EXERCISE DETAILS: Only the lines from the one with "if wd % 2 = 0" to the end of the data below should be given again, exactly as written.

━━━━━━

/-- Words of major 0x29 (R63). -/
def decode29 (wd : Nat) : Option Instr :=
  if wd % 16 = 1 ∧ wd / 2048 % 32 = 0 then (EW.ofCode? (wd / 16 % 8)).bind fun w => some (.vst (r5 wd 2097152) (r5 wd 65536) (r3 wd 256) (wd / 128 % 2 == 1) w)
  else if wd % 4 = 0 ∧ wd / 2048 % 32 = 0 then (EW.ofCode? (wd / 16 % 8)).bind fun w => some (.vld (r5 wd 2097152) (r5 wd 65536) (r3 wd 256) (wd / 128 % 2 == 1) w (Src.ofCode (wd / 4 % 4)))
  else if wd % 16 = 3 ∧ wd / 128 % 2 = 0 then (EW.ofCode? (wd / 16 % 8)).bind fun w => some (.vsts (r5 wd 2097152) (r5 wd 65536) (r5 wd 2048) (r3 wd 256) w)
  else if wd % 4 = 2 ∧ wd / 128 % 2 = 0 then (EW.ofCode? (wd / 16 % 8)).bind fun w => some (.vlds (r5 wd 2097152) (r5 wd 65536) (r5 wd 2048) (r3 wd 256) w (Src.ofCode (wd / 4 % 4)))
  else none

/-- Words of major 0x2A (R63). -/
def decode2A (wd : Nat) : Option Instr :=
  if wd % 16 = 1 ∧ wd / 128 % 2 = 0 then (EW.ofCode? (wd / 16 % 8)).bind fun w => some (.vstx (r5 wd 2097152) (r5 wd 65536) (r5 wd 2048) (r3 wd 256) w)
  else if wd % 16 = 3 ∧ wd / 128 % 2 = 0 then (EW.ofCode? (wd / 16 % 8)).bind fun w => some (.vstg (r5 wd 2097152) (r5 wd 65536) (r5 wd 2048) (r3 wd 256) w)
  else if wd % 4 = 0 ∧ wd / 128 % 2 = 0 then (EW.ofCode? (wd / 16 % 8)).bind fun w => some (.vldx (r5 wd 2097152) (r5 wd 65536) (r5 wd 2048) (r3 wd 256) w (Src.ofCode (wd / 4 % 4)))
  else if wd % 4 = 2 ∧ wd / 128 % 2 = 0 then (EW.ofCode? (wd / 16 % 8)).bind fun w => some (.vldg (r5 wd 2097152) (r5 wd 65536) (r5 wd 2048) (r3 wd 256) w (Src.ofCode (wd / 4 % 4)))
  else none

/-- Words of major 0x2B (R63). -/
def decode2B (wd : Nat) : Option Instr :=
  if wd % 16 = 0 then (r3? wd 65536).bind fun a => (EW.ofCode? (wd / 16 % 8)).bind fun w => some (.vldt (r5 wd 2097152) a (r5 wd 2048) (r3 wd 256) (wd / 128 % 2 == 1) w)
  else if wd % 16 = 1 then (r3? wd 65536).bind fun a => (EW.ofCode? (wd / 16 % 8)).bind fun w => some (.vstt (r5 wd 2097152) a (r5 wd 2048) (r3 wd 256) (wd / 128 % 2 == 1) w)
  else none

/-- Words of major 0x2C (R63). -/
def decode2C (wd : Nat) : Option Instr :=
  if wd / 2 % 16 = 1 then some (.vamoSwap (r5 wd 2097152) (r5 wd 65536) (r5 wd 2048) (r3 wd 256) (wd / 128 % 2 == 1) (Ordr.ofCode (wd / 32 % 4)) (MW.ofCode (wd % 2)))
  else if wd / 2 % 16 = 3 then some (.vamoAdd (r5 wd 2097152) (r5 wd 65536) (r5 wd 2048) (r3 wd 256) (wd / 128 % 2 == 1) (Ordr.ofCode (wd / 32 % 4)) (MW.ofCode (wd % 2)))
  else if wd / 2 % 16 = 5 then some (.vamoAnd (r5 wd 2097152) (r5 wd 65536) (r5 wd 2048) (r3 wd 256) (wd / 128 % 2 == 1) (Ordr.ofCode (wd / 32 % 4)) (MW.ofCode (wd % 2)))
  else if wd / 2 % 16 = 7 then some (.vamoOr (r5 wd 2097152) (r5 wd 65536) (r5 wd 2048) (r3 wd 256) (wd / 128 % 2 == 1) (Ordr.ofCode (wd / 32 % 4)) (MW.ofCode (wd % 2)))
  else if wd / 2 % 16 = 9 then some (.vamoXor (r5 wd 2097152) (r5 wd 65536) (r5 wd 2048) (r3 wd 256) (wd / 128 % 2 == 1) (Ordr.ofCode (wd / 32 % 4)) (MW.ofCode (wd % 2)))
  else if wd / 2 % 16 = 11 then some (.vamoMin (r5 wd 2097152) (r5 wd 65536) (r5 wd 2048) (r3 wd 256) (wd / 128 % 2 == 1) (Ordr.ofCode (wd / 32 % 4)) (MW.ofCode (wd % 2)))
  else if wd / 2 % 16 = 13 then some (.vamoMax (r5 wd 2097152) (r5 wd 65536) (r5 wd 2048) (r3 wd 256) (wd / 128 % 2 == 1) (Ordr.ofCode (wd / 32 % 4)) (MW.ofCode (wd % 2)))
  else if wd / 2 % 16 = 15 then (VCond.ofCode? (wd / 32 % 8)).bind fun c => some (.vwait (r5 wd 2097152) (r5 wd 65536) (r5 wd 2048) (r3 wd 256) c (MW.ofCode (wd % 2)))
  else none

/-- Words of major 0x2D (R63). -/
def decode2D (wd : Nat) : Option Instr :=
  if wd / 4 % 64 = 0 then some (.vscadd (r5 wd 2097152) (r5 wd 65536) (r5 wd 2048) (r3 wd 256) (SctT.ofCode (wd % 4)))
  else none

/-- Words of major 0x2E (R63). -/
def decode2E (wd : Nat) : Option Instr :=
  if wd % 2097152 = 4 then (r3? wd 2097152).bind fun d => some (.twait d)
  else if wd % 65536 = 1 then (r3? wd 2097152).bind fun d => some (.ttag d (r5 wd 65536))
  else if wd % 65536 = 2 then (r3? wd 65536).bind fun a => some (.tgtag (r5 wd 2097152) a)
  else if wd % 65536 = 3 then (r3? wd 65536).bind fun a => some (.tstat (r5 wd 2097152) a)
  else if wd % 2048 = 0 then (r3? wd 2097152).bind fun d => some (.tdef d (r5 wd 65536) (r5 wd 2048))
  else none

/-- Words of major 0x2F (R63). -/
def decode2F (wd : Nat) : Option Instr :=
  if wd % 65536 = 0 ∧ wd / 2097152 % 32 = 0 then some (.mclaim (r5 wd 65536))
  else if wd % 65536 = 1 ∧ wd / 2097152 % 32 = 0 then some (.mrels (r5 wd 65536))
  else if wd % 128 = 2 ∧ wd / 256 % 256 = 0 then (r4? wd 2097152).bind fun d => (r3? wd 65536).bind fun a => some (.mlds d a (wd / 128 % 2 == 1))
  else none

/-- Words of major 0x30 (R63). -/
def decode30 (wd : Nat) : Option Instr :=
  if wd % 2 = 0 then (r4? wd 2097152).bind fun d => (MMode.ofCode? (wd / 128 % 16)).bind fun m => (AccM.ofCode? (wd / 2 % 4)).bind fun c => some (.mrow d (r5 wd 65536) (r5 wd 2048) m (r4 wd 8) c)
  else none

/-- Words of major 0x31 (R63). -/
def decode31 (wd : Nat) : Option Instr :=
  if wd % 2048 = 3 ∧ wd / 2097152 % 32 = 0 then some (.macz (r5 wd 65536) (r5 wd 2048))
  else if wd % 128 = 2 ∧ wd / 2097152 % 32 = 0 then (RCode.ofCode? (wd / 128 % 16)).bind fun r => some (.macw (r5 wd 65536) (r5 wd 2048) r)
  else if wd % 128 = 1 then (RCode.ofCode? (wd / 128 % 16)).bind fun r => some (.macr (r5 wd 2097152) (r5 wd 65536) (r5 wd 2048) r)
  else if wd % 4 = 0 ∧ wd / 16 % 4 = 0 then (r4? wd 2097152).bind fun d => (r3? wd 65536).bind fun a => (MMode.ofCode? (wd / 128 % 16)).bind fun m => (AccM.ofCode? (wd / 4 % 4)).bind fun c => some (.mtile d a (r5 wd 2048) m (wd / 64 % 2 == 1) c)
  else none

━━━━━━

RESPONSE:
  if wd % 2 = 0 then (r4? wd 2097152).bind fun d => (MMode.ofCode? (wd / 128 % 16)).bind fun m => (AccM.ofCode? (wd / 2 % 4)).bind fun c => some (.mrow d (r5 wd 65536) (r5 wd 2048) m (r4 wd 8) c)
  else none

/-- Words of major 0x31 (R63). -/
def decode31 (wd : Nat) : Option Instr :=
  if wd % 2048 = 3 ∧ wd / 2097152 % 32 = 0 then some (.macz (r5 wd 65536) (r5 wd 2048))
  else if wd % 128 = 2 ∧ wd / 2097152 % 32 = 0 then (RCode.ofCode? (wd / 128 % 16)).bind fun r => some (.macw (r5 wd 65536) (r5 wd 2048) r)
  else if wd % 128 = 1 then (RCode.ofCode? (wd / 128 % 16)).bind fun r => some (.macr (r5 wd 2097152) (r5 wd 65536) (r5 wd 2048) r)
  else if wd % 4 = 0 ∧ wd / 16 % 4 = 0 then (r4? wd 2097152).bind fun d => (r3? wd 65536).bind fun a => (MMode.ofCode? (wd / 128 % 16)).bind fun m => (AccM.ofCode? (wd / 4 % 4)).bind fun c => some (.mtile d a (r5 wd 2048) m (wd / 64 % 2 == 1) c)
  else none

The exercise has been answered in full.